• _WHAT YOU SHOULD DO_:
The word "numVfs" may appear in some of the lines below. State how many lines contain it, and write only that number.
━━━ DATA SUPPLIED ━━━
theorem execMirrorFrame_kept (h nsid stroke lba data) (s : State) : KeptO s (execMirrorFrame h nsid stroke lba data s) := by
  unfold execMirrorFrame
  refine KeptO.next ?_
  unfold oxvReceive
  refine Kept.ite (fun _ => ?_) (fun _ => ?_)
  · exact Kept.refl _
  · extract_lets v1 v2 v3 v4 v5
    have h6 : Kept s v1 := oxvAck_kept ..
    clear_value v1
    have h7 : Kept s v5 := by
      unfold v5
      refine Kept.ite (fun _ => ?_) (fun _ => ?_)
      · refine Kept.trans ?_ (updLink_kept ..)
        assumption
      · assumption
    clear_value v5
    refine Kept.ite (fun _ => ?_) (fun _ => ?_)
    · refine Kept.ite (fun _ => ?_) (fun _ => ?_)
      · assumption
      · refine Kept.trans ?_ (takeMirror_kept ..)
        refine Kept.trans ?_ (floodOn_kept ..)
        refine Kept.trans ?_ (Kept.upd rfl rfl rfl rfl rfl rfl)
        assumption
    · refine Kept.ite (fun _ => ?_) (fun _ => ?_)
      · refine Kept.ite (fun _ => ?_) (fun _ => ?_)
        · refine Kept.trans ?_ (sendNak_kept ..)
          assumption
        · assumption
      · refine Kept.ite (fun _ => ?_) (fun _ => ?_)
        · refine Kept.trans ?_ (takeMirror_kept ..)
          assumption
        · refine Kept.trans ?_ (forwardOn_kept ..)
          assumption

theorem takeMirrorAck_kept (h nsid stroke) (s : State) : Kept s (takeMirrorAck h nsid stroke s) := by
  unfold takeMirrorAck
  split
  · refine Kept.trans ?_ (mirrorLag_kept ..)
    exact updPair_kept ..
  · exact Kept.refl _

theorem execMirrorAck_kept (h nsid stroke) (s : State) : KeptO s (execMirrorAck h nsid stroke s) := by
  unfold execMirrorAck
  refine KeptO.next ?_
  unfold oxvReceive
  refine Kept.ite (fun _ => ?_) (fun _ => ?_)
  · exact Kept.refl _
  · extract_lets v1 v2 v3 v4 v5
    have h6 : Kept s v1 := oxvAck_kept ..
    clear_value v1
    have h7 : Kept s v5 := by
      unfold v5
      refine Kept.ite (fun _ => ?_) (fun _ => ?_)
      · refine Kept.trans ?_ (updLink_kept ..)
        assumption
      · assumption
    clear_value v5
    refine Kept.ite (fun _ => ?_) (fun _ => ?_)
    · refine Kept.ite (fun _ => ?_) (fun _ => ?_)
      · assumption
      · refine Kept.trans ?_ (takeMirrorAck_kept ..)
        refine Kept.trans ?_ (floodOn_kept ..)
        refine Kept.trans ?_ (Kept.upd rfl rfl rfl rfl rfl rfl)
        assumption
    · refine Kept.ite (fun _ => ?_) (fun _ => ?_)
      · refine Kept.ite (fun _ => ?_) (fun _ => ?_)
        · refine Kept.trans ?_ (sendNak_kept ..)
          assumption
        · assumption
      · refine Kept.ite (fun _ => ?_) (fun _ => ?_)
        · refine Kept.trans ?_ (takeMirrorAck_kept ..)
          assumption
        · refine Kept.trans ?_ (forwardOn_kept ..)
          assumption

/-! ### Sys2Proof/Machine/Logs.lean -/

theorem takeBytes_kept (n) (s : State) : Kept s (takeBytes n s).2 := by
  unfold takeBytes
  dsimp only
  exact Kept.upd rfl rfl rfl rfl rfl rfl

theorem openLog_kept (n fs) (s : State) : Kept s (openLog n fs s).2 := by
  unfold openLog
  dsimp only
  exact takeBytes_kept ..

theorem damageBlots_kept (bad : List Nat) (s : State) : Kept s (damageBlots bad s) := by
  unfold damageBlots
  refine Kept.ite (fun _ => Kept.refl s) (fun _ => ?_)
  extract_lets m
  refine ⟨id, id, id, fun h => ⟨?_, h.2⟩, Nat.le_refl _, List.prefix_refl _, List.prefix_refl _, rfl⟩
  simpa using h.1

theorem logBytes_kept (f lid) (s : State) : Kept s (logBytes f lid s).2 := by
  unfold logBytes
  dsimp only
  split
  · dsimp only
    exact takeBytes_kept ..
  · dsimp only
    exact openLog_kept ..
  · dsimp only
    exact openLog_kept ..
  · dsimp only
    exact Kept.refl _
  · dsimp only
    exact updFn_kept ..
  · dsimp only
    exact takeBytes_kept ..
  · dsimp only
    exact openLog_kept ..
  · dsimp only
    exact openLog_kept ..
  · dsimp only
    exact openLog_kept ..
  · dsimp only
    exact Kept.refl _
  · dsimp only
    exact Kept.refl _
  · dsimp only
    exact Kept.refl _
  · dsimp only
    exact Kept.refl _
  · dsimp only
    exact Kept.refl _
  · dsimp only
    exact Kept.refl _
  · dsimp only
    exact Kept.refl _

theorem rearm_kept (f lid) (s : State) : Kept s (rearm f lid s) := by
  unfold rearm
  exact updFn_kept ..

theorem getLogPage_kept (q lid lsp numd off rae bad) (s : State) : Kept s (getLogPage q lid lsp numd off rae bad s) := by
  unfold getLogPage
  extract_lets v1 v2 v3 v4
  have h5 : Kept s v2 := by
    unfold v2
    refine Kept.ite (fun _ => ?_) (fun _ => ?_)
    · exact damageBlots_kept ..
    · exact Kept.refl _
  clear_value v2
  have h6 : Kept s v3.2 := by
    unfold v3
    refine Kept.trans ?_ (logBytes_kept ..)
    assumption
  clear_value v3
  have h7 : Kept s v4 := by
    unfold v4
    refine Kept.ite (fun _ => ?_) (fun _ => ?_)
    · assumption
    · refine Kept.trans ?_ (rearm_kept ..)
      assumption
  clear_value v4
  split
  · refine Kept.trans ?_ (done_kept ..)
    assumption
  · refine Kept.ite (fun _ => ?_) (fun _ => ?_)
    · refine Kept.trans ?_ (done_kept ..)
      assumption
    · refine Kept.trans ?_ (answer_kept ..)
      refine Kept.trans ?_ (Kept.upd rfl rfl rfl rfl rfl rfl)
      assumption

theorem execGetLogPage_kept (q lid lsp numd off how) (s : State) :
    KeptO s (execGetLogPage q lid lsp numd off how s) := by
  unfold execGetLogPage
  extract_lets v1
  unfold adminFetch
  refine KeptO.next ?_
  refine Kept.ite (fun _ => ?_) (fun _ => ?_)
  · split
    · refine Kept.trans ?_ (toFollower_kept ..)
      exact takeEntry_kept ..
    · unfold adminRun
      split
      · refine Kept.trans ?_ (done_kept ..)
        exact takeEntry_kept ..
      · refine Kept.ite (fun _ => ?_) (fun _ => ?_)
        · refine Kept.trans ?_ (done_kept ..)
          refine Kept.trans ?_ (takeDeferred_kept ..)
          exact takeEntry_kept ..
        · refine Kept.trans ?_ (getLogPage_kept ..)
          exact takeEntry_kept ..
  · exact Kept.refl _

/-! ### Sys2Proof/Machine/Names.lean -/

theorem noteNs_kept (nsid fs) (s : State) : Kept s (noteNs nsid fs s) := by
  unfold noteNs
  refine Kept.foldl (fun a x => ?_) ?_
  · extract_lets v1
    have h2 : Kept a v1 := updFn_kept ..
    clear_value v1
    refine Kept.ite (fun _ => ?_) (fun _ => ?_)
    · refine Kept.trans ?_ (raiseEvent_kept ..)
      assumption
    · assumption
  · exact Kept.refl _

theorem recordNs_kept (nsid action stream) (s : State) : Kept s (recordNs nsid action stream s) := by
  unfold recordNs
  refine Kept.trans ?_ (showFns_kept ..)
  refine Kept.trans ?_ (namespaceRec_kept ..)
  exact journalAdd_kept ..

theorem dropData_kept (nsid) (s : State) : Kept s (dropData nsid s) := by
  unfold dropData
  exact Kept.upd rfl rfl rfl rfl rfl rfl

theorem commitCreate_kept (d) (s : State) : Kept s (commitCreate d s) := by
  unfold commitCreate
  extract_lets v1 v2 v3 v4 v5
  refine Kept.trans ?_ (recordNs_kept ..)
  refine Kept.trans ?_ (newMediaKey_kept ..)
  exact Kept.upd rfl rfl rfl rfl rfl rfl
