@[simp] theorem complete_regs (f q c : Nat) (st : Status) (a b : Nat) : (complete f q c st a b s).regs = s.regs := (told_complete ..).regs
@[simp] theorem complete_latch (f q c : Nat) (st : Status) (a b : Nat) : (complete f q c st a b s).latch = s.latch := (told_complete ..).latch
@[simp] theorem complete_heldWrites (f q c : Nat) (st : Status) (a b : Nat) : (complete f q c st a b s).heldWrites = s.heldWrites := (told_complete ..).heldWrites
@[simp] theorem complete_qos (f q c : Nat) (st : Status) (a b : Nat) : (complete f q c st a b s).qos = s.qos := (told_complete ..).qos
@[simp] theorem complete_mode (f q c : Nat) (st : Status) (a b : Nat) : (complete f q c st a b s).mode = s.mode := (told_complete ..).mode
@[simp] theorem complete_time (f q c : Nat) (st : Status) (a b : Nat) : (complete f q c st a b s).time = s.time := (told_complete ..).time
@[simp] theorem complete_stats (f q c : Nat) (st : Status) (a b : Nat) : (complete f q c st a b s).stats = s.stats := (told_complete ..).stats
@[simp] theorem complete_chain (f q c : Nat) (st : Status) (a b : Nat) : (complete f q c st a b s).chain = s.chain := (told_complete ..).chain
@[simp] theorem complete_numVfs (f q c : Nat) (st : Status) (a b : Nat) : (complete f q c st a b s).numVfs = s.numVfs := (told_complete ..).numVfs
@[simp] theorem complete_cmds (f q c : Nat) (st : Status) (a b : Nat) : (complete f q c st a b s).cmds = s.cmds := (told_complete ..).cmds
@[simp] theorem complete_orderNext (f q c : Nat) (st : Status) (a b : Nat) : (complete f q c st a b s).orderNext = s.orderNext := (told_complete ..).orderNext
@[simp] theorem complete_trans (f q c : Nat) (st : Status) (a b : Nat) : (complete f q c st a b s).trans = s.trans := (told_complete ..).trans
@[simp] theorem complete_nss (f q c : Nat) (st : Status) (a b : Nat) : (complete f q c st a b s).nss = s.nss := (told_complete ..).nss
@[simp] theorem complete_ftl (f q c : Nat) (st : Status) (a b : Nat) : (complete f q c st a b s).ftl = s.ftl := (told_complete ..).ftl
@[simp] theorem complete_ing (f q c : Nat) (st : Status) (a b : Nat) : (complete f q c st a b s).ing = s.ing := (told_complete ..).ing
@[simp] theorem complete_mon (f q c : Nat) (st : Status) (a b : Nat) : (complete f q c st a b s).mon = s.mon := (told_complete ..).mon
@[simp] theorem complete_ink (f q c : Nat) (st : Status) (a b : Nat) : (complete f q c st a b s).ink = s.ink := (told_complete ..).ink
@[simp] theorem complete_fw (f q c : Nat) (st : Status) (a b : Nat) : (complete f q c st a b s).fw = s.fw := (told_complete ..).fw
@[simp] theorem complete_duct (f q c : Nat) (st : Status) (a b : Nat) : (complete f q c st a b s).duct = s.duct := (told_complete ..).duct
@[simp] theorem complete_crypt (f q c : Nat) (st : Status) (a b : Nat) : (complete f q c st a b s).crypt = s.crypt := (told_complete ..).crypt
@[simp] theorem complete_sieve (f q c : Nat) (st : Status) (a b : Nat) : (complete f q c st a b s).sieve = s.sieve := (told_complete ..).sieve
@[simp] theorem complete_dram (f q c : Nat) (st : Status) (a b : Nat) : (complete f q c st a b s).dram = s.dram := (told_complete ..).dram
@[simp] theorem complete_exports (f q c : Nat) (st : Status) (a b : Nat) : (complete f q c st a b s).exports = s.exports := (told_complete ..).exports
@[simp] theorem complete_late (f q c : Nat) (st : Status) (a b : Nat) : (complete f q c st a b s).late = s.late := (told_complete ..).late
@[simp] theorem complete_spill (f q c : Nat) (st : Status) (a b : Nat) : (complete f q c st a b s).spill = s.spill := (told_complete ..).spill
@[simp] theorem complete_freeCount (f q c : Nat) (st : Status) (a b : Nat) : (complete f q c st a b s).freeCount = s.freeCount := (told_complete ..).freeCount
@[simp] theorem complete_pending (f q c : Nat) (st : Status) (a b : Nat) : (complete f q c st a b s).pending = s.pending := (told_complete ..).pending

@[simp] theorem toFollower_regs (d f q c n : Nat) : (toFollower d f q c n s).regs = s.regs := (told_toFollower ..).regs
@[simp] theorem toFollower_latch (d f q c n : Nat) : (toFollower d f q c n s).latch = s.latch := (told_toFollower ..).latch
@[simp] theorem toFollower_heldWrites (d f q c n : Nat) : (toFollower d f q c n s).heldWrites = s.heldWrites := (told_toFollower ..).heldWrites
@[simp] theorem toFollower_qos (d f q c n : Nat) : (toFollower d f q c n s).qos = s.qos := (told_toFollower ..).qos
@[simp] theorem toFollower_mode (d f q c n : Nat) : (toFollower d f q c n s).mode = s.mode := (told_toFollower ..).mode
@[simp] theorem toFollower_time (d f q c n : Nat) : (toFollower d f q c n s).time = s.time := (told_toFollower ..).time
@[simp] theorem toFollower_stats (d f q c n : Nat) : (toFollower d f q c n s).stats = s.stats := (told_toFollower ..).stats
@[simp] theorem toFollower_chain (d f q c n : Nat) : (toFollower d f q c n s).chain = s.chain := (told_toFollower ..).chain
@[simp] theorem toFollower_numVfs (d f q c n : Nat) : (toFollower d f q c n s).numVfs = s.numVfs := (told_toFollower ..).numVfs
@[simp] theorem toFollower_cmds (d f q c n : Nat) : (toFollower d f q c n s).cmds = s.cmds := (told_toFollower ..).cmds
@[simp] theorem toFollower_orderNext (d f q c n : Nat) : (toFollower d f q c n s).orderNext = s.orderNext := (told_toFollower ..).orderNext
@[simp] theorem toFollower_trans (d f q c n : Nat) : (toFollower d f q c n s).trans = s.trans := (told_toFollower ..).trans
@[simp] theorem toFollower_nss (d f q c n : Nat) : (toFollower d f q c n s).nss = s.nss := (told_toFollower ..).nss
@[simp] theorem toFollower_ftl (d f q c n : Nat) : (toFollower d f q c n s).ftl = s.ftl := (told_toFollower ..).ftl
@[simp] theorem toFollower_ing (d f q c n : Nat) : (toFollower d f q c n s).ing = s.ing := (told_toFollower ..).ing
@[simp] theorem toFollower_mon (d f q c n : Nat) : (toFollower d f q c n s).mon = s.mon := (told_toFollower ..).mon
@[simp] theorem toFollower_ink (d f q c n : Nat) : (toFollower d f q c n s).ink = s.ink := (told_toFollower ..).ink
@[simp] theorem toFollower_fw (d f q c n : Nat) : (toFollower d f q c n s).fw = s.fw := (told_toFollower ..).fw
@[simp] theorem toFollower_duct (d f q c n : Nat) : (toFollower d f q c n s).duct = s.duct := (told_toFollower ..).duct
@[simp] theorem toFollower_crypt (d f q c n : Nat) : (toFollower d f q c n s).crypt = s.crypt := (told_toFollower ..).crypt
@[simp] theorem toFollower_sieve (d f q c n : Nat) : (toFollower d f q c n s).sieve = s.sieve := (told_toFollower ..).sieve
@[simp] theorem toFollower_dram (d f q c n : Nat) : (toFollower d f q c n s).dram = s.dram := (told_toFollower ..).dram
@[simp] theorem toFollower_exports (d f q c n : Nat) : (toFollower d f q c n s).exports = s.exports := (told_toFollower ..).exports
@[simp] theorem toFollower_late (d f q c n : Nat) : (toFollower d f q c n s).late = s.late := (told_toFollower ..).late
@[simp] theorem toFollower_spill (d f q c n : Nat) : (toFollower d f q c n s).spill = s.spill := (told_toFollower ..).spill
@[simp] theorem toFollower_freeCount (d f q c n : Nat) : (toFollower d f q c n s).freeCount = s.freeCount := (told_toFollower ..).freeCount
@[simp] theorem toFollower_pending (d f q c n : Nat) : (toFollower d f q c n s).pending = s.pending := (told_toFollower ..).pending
━━━
• _ANSWER SPACE_:
2